In the variable compression ratio engine, there are many ways to change the compression ratio. One method is to convert the partial volume of the combustion chamber and the working volume to realize the variable compression ratio: the multi-link mechanism is to increase the number of connecting rods and change the movement of the piston to the upper position. The position and time of the dead center; the variable piston type is to change the distance between the top of the piston and the piston pin, thereby changing the piston movement to the top dead center position; the eccentric pin is to rotate to change the pin seat between the piston connecting rod or the connecting rod crankshaft, Thereby changing the position and time of the piston moving to the top dead center; the variable connecting rod is the length of the connecting rod by other means, thereby changing the position and time of the piston moving to the top dead center. Another method does not change the working volume, only changes the volume of the combustion chamber, and then realizes the variable compression ratio: the piston type of the combustion chamber is to change one of the multi-valve valves into a piston, and use the movement of the piston to change the volume of the combustion chamber, thereby realizing variable compression The variable spark plug type is to change the position of the spark plug through the rack and pinion to change the volume of the combustion chamber, and then realize the variable compression ratio. The current variable compression ratio mechanical structure is difficult and difficult to maintain.

Contents of the invention

In order to overcome the deficiencies in the prior art, the technical problem to be solved by the present invention is to provide a variable compression ratio mechanism for self-control and adjustment gasoline engines, which can realize the variable compression ratio through the motor drive so as to achieve the power performance of the engine under different working conditions. The fuel economy is maximized, the working principle is simple, and each part is easy to process.

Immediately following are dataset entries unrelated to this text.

-- ==== Sys2Proof/Machine/State.lean ====
section
/-! DEFINITION. The state of the device, as plain data: Root, the tenants, the clusters, the cores, the launches,
the resident teams with their groups, device memory, and what happens next. -/

namespace Sys2Proof.Machine

/-- Why the machine stops. -/
inductive Fault where
  /-- Raised by the stage-two translation when a window names a physical address above 0x2F_FFFF_FFFF, which R9 says
  does not exist. Safe: the hypervisor refuses such a window (R40), so no run reaches it. -/
  | noSuchAddress
  deriving DecidableEq, Repr

/-- Why a step has no meaning. -/
inductive Refusal where
  /-- Raised by an arm of `exec` whose instruction has no meaning yet. Safe. -/
  | notModelled (mnemonic : String)
  deriving DecidableEq, Repr

/-- The modes of R221. -/
inductive Mode where
  | user | supervisor | hypervisor
  deriving DecidableEq, Repr

/-- The causes of R225. -/
inductive Cause where
  | syscall | hcall | brk | xlate | engineFault
  | illegalInstruction | illegalOperand | privOperand | privInstruction | misaligned | shapeMismatch | regReleased
  | slotExhausted | latchInvalid | queueOrphan | splitOverflow | stackOverflow | joinUnmatched | lendUnbalanced
  | tretUnbalanced | fmtInvalid | roleBusy | roleSlots | blockRange | gangConfig | gangOrphan | badHandle
  | scoreboardRange | orderedScope | bankMode | bankBusy | knotRange | knotBusy | knotOverarrive | grovePartition
  | groveField | groveConfig | groveNostream | groveStream | groveIndex | proposalNested | proposalMode | sregRange
  | accRange | mmaFormat | proposalNone
  deriving DecidableEq, Repr

/-- A lane register's shape tag with its value (R131). -/
inductive Tag where
  | released
  | uniform (w : W32)
  | affine (b s : W32)
  | general (ws : List W32)
  deriving DecidableEq, Repr

/-- A lane register: its tag, its consumer count (R136), and whether its slot was taken from the spare pool (R224). -/
structure LaneReg where
  tag   : Tag
  cc    : Nat
  spare : Bool
  deriving DecidableEq, Repr

/-- The shadow of a window register (R370): the shadow words and the written bits. -/
structure Shadow where
  words   : List W32
  written : LaneMask
  deriving DecidableEq, Repr

/-- Why a fragment is not a candidate, beside being parked (R128, R146, R229); `orphan` is the wait at a rendezvous of a fragment whose group
is due a GANG_ORPHAN (R147). -/
inductive FragWait where
  | none | join | tret | rendezvous | orphan
  deriving DecidableEq, Repr

/-- A fragment of the lane stream (R125). `handler` is the trap frame whose handler it runs, `parkedBy` the trap
frame that parked it (R227). -/
structure Fragment where
  pc       : W64
  mask     : LaneMask
  span     : LaneMask
  fmtr     : W64
  mode     : Mode
  frame    : Option Nat
  wait     : FragWait
  handler  : Option Nat
  parkedBy : Option Nat
  deriving DecidableEq, Repr

/-- A reconvergence frame (R127). -/
structure Frame where
  rejoin : W64
  mask   : LaneMask
  span   : LaneMask
  fmtr   : W64
  link   : Option Nat
  deriving DecidableEq, Repr

/-- A trap frame (R228). `frag` is the split-table entry of the trapping fragment, none for the scalar stream;
`prev` is the frame that was current in the scalar stream before. -/
structure TrapFrame where
  cause    : Cause
  causeWord : W64
  epc      : W64
  badaddr  : W64
  callmask : LaneMask
  frag     : Option Nat
  pmode    : Mode
  prop     : Bool
  fin      : Bool
  fmtr     : W64
  prev     : Option Nat
  deriving DecidableEq, Repr

/-- One lane's part of an outstanding access: its address (physical, or a scratch offset), whether it lies inside
the storage it names (R354), the bytes it stores or offers, and the compare value of a cas. -/
structure LaneAcc where
  lane : Nat
  addr : Nat
  live : Bool
  size : Nat
  data : List Byte
  cmp  : List Byte
  deriving DecidableEq, Repr

/-- Where the values of an access go when it returns. -/
inductive AccKind where
  /-- ld and lds: width, first destination register, whether one read serves every lane (R356). -/
  | load (w : LdWidth) (d : VReg) (unif : Bool)
  /-- st and sts. -/
  | store
  /-- atom and atoms. -/
  | atom (op : AtomOp) (w64 ret : Bool) (d : VReg)
  /-- smaxpk. -/
  | smaxpk (ret : Bool) (d : VReg)
  /-- pld: destination predicate; packed or one byte a lane. -/
  | pld (d : PReg) (each : Bool)
  /-- klook and kread, performed at issue: the values to deliver, register by register, and the predicate (an entry for lq
  has entered it at issue). -/
  | deliver (regs : List (VReg × Bool × List (Nat × W32))) (p : PReg) (bits : LaneMask)
  /-- The place that a klook or kread of a fragment has among its group's accesses while it waits at its Grove port (R159, R188). -/
  | reserved (fid : Nat)
  /-- scalar ld, lds. -/
  | scalarLoad (d : SReg) (signed : Bool)
  /-- scalar amo. -/
  | amo (op : AmoOp) (d : SReg)
  /-- mma, after its pairing: accumulator, formats, the B words of each lane written, and the update (group, access) of its
  gang that comes before it at the same accumulator (R382). -/
  | mma (acc : Nat) (fmtr : W64) (cols : List (Nat × List W32)) (after : Option (Nat × Nat))
  deriving DecidableEq, Repr
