/-- The bytes of a load by cluster `c`. -/
def State.loadBytes (s : State) (c : Nat) (wide : Bool) (addrs : List Nat) : List Byte × State :=
  if wide then
    let s := s.openLines c addrs
    (addrs.map (memGet s.mem), s)
  else (addrs.map (s.cachedByte c), s)

/-- A byte written into the cluster cache by group `r`. -/
def putDirty (r : GRef) (d : AList DirtyByte) (a : Nat) (b : Byte) : AList DirtyByte :=
  match aget d a with
  | some e => aset d a { e with val := b, owners := r :: e.owners.filter (· != r) }
  | none => aset d a { val := b, owners := [r], released := false }

/-- The bytes of a store by group `r` of cluster `c`: at the home slices for a wide scope or a cluster without a cache way,
into the cluster cache otherwise (R152, R155, R205). -/
def State.storeBytes (s : State) (r : GRef) (c : Nat) (wide : Bool) (l : List (Nat × Byte)) : State :=
  let x := s.cluster c
  if wide || !x.hasCache then (s.openLines c (l.map (·.1))).homeWrite l
  else s.setCluster c { x with dirty := l.foldl (fun d b => putDirty r d b.1 b.2) x.dirty
                               clean := x.clean.filter fun e => !(l.any fun b => b.1 == e.1) }

/-- A cluster after a narrow release by group `r` (R155): its dirty bytes are released, and the home slices record their lines and the
`lines` of the releasing access. -/
def Cluster.released (x : Cluster) (r : GRef) (lines : List Nat) : Cluster :=
  let dirty := amap x.dirty fun _ d => if d.owners.contains r then { d with released := true } else d
  let own := (x.dirty.filter fun e => e.2.owners.contains r).map (·.1 / 128)
  { x with dirty := dirty, relLines := if dirty.any (·.2.released) then (lines ++ own ++ x.relLines).dedup else [] }

/-- The narrow release of group `r` that its access to some lines makes (R155). -/
def State.markReleased (s : State) (r : GRef) (c : Nat) (lines : List Nat) : State :=
  let x := s.cluster c
  if x.dirty.any (fun e => e.2.owners.contains r || e.2.released) then s.setCluster c (x.released r lines) else s

/-- A release by group `r` (R155, R200): wide, its dirty bytes and every byte released before go to the home slices; narrow,
its dirty bytes are marked released. -/
def State.release (s : State) (r : GRef) (c : Nat) (wide : Bool) : State :=
  if wide then s.writeBack c fun _ d => d.owners.contains r || d.released else s.markReleased r c []

/-- An acquire by cluster `c` (R155): wide, its clean blocks go. -/
def State.acquire (s : State) (c : Nat) (wide : Bool) : State :=
  let x := s.cluster c
  if wide && !x.clean.isEmpty then s.setCluster c { x with clean := [] } else s

/-- A promoting read (R156): each other cluster from which one of the lines is recorded as released first writes back every byte
released there. -/
def State.promote (s : State) (c : Nat) (addrs : List Nat) : State :=
  (List.range 48).foldl (fun s k =>
    if k != c && (s.cluster k).relLines.any (fun l => addrs.any fun a => a / 128 == l)
    then s.writeBack k fun _ d => d.released else s) s

/-- The cluster cache takes the 16-byte word at `a` from its home slice (R154). -/
def State.cacheFill (s : State) (c a : Nat) : State :=
  let x := s.cluster c
  if x.hasCache && a < physEnd then
    s.setCluster c { x with clean := (List.range 16).foldl (fun m i =>
      let b := a / 16 * 16 + i
      if (aget x.dirty b).isSome then m else aset m b (memGet s.mem b)) x.clean }
  else s

/-- The cluster cache gives up the 16-byte word at `a`, writing its dirty bytes back (R154). -/
def State.cacheEvict (s : State) (c a : Nat) : State :=
  let s := s.writeBack c fun b _ => b / 16 == a / 16
  let x := s.cluster c
  s.setCluster c { x with clean := x.clean.filter fun e => e.1 / 16 != a / 16 }

/-- Every byte a cluster holds dirty goes to the home slices, and its clean blocks go. -/
def State.flushCluster (s : State) (c : Nat) : State :=
  let s := s.writeBack c fun _ _ => true
  s.setCluster c { s.cluster c with clean := [] }

/-! ## TLBs (R172, R173) -/

/-- The entry that a walk of this moment makes for one page of 64 KiB: none where it allows no access. -/
def State.tlbEntry (s : State) (h : TlbHolder) (x : Tenant) (mode : Mode) (va : Nat) : Option TlbEntry :=
  let try_ (need : Need) : Option Nat := match s.walkNow x mode va need with | .ok p => some p | _ => none
  (((try_ needR).or (try_ needW)).or (try_ needX)).map fun p =>
    { holder := h, page := va / 65536, mode := mode, phys := p / 65536 * 65536, r := (try_ needR).isSome, w := (try_ needW).isSome,
      x := (try_ needX).isSome }

/-- What a TLB takes for a page (R173): a core's, its cluster's entry where there is one; otherwise what a walk finds now. -/
def State.tlbSource (s : State) (h : TlbHolder) (x : Tenant) (mode : Mode) (va : Nat) : Option TlbEntry :=
  match h with
  | .core k =>
    match x.tlb.find? fun e => e.isAt (.cluster (clusterOf k)) mode va with
    | some e => some { e with holder := h }
    | none => s.tlbEntry h x mode va
  | .cluster _ => s.tlbEntry h x mode va

/-- A TLB gives up its entry for a page (R173). -/
def State.tlbEvict (s : State) (h : TlbHolder) (t : Nat) (mode : Mode) (va : Nat) : State :=
  s.updTenant t fun x => { x with tlb := x.tlb.filter fun e => !e.isAt h mode va }

/-- A TLB takes a translation for one page of 64 KiB (R172, R173). -/
def State.tlbFill (s : State) (h : TlbHolder) (t : Nat) (mode : Mode) (va : Nat) : State :=
  match s.tenant? t with
  | none => s
  | some x =>
    if mode = .hypervisor ∨ 2 ^ 48 ≤ va then s
    else
      match s.tlbSource h x mode va with
      | some e => (s.tlbEvict h t mode va).updTenant t fun y => { y with tlb := e :: y.tlb }
      | none => s

/-- Every TLB entry of a tenant goes. -/
def State.tlbClear (s : State) (t : Nat) : State := s.updTenant t fun x => { x with tlb := [] }

end Sys2Proof.Machine
end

In order to solve the above-mentioned technical problems, the present invention is achieved through the following technical solutions: The present invention provides a variable compression ratio mechanism for self-control and adjustment gasoline engines, including: a worm shaft, installed on both sides of the cylinder head lower housing, and driven by a motor Rotate; the gear turbine group has a spur gear at the upper part and a worm gear at the lower part, and the worm gear is meshed with the worm shaft; the gear thread group has a gear end at the upper part and an external thread end at the lower part. The gear end is meshed with the spur gear, and the external thread end is threaded with the internal thread of the cylinder head; the valve stem in the variable valve group moves along the axial direction of the gear thread group without relative rotation. Mounts in gear thread set.

Preferably, the interior of the externally threaded end has a spline groove extending in the axial direction and an inverted tapered hole located below the spline groove.

Preferably, the variable valve group is composed of a valve stem and a valve base that are screwed together, the bottom of the valve base is formed as a conical head that matches the inverted tapered hole, and the conical head A first external spline matching the spline groove is arranged on the top.

Further, the middle part of the valve rod is formed with a second external spline, and the second external spline is connected with the internal spline of the cylinder head housing, so that the valve rod can move axially relative to the cylinder head without being able to turn.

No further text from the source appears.